XML binary I/O (was Re: tsearch refactorings)

From

"Heikki Linnakangas"

Date:

07 September 2007, 11:03:37

Heikki Linnakangas wrote:
> BTW, the encoding of the XML datatype looks pretty funky. xml_recv first
> reads the xml string with pq_getmsgtext, which applies a client->server
> conversion. Then the xml declaration is parsed, extracting the encoding
> attribute. Then the string is converted again from that encoding (or
> UTF-8 if none was specified) to server encoding. I don't understand how
> it's supposed to work, but ISTM there's one conversion too much,

And it's got an unfortunate typo in it as well: it calls "free(result)"
instead of pfree. I think we need regression tests for the more complex
send/recv functions...

What's the difference between text and binary mode for something like
xml anyway? Could we just call the text format in/out functions and be
done with it?

--
  Heikki Linnakangas
  EnterpriseDB   http://www.enterprisedb.com

Re: tsearch refactorings

From

Teodor Sigaev

Date:

07 September 2007, 14:41:36

> BTW, Teodor, are you intending to review/apply Heikki's tsearch fixes,
> or do you want someone else to do it?
I'll do it.

--
Teodor Sigaev                                   E-mail: teodor@sigaev.ru
                                                    WWW: http://www.sigaev.ru/

Re: tsearch refactorings

From

Teodor Sigaev

Date:

07 September 2007, 16:06:33

> I am getting confused with the patches and version I have lying around
> here... I think I'll have to wait for review of the patches I've posted
> this far before I continue hacking.
Sorry for delay - I was busy by another. All your patches are committed with
very small changes.
--
Teodor Sigaev                                   E-mail: teodor@sigaev.ru
                                                    WWW: http://www.sigaev.ru/

Re: tsearch refactorings

From

"Heikki Linnakangas"

Date:

07 September 2007, 21:30:02

Teodor Sigaev wrote:
>> I am getting confused with the patches and version I have lying around
>> here... I think I'll have to wait for review of the patches I've posted
>> this far before I continue hacking.
> Sorry for delay - I was busy by another.

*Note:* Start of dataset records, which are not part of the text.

-- ==== Sys2Proof/Machine/HostReads.lean ====
section
/-! DEFINITION. The meanings of the read commands (section 9.4): results gathered at the take, between applications. -/

namespace Sys2Proof.Machine

/-- The answer of READ_LOCK (R25, R191). -/
def answerReadLock (lock : Byte) (s : State) : Answer :=
  match lockArg lock with
  | none => answer .range s
  | some l => (s, .ok, readLockBytes s l)

/-- READ_LOCK (R191). -/
def execReadLockCommand (lock : Byte) (s : State) : Host.Outcome State Fault Refusal :=
  .next (takeCommand .readLock [lock] (answerReadLock lock) s)

/-- READ_ROSTER (R192). -/
def execReadRosterCommand (s : State) : Host.Outcome State Fault Refusal :=
  .next (takeCommand .readRoster [] (fun t => (t, .ok, readRosterBytes t)) s)

/-- READ_HOLDS (R127, R193). -/
def execReadHoldsCommand (s : State) : Host.Outcome State Fault Refusal :=
  .next (takeCommand .readHolds [] (fun t => (t, .ok, readHoldsBytes t)) s)

/-- The answer of READ_NOTICE: the oldest notice and the number behind it, or EMPTY (R195). The notice is removed at completion. -/
def answerReadNotice (s : State) : Answer :=
  match s.hp.notices with
  | [] => answer .empty s
  | x :: rest => (s, .ok, noticeBytes x ++ [countByte rest.length])

/-- READ_NOTICE (R195). -/
def execReadNoticeCommand (s : State) : Host.Outcome State Fault Refusal :=
  .next (takeCommand .readNotice [] answerReadNotice s)

/-- The answer of READ_STATUS; its take clears the late-overflow mark (R194). -/
def answerReadStatus (s : State) : Answer :=
  (s.withHp { s.hp with lateOverflow := false }, .ok, readStatusBytes s)

/-- READ_STATUS (R194). -/
def execReadStatusCommand (s : State) : Host.Outcome State Fault Refusal :=
  .next (takeCommand .readStatus [] answerReadStatus s)

end Sys2Proof.Machine
end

All your patches are committed
> with very small changes.

Thanks!

Can you please apply this fix for the bug Pavel found as well:

http://archives.postgresql.org/pgsql-hackers/2007-09/msg00127.php

--
  Heikki Linnakangas
  EnterpriseDB   http://www.enterprisedb.com

Re: XML binary I/O (was Re: tsearch refactorings)

From

"Heikki Linnakangas"

Date:

14 September 2007, 11:56:06

Heikki Linnakangas wrote:
> Heikki Linnakangas wrote:
>> BTW, the encoding of the XML datatype looks pretty funky. xml_recv first
>> reads the xml string with pq_getmsgtext, which applies a client->server
>> conversion. Then the xml declaration is parsed, extracting the encoding
>> attribute. Then the string is converted again from that encoding (or
>> UTF-8 if none was specified) to server encoding. I don't understand how
>> it's supposed to work, but ISTM there's one conversion too much,
>
> And it's got an unfortunate typo in it as well: it calls "free(result)"
> instead of pfree. I think we need regression tests for the more complex
> send/recv functions...

According to the docs, xml_send is supposed to output the XML document
in client encoding, with that encoding specified in the xml declaration,
eg. ?<xml encoding="LATIN1"?>. xml_recv is supposed to ignore client
encoding, and parse the document according to the encoding specified in
the declaration.

Here's a patch that fixes the send/recv functions to work like the
manual says. It fixes the free/pfree typo as well.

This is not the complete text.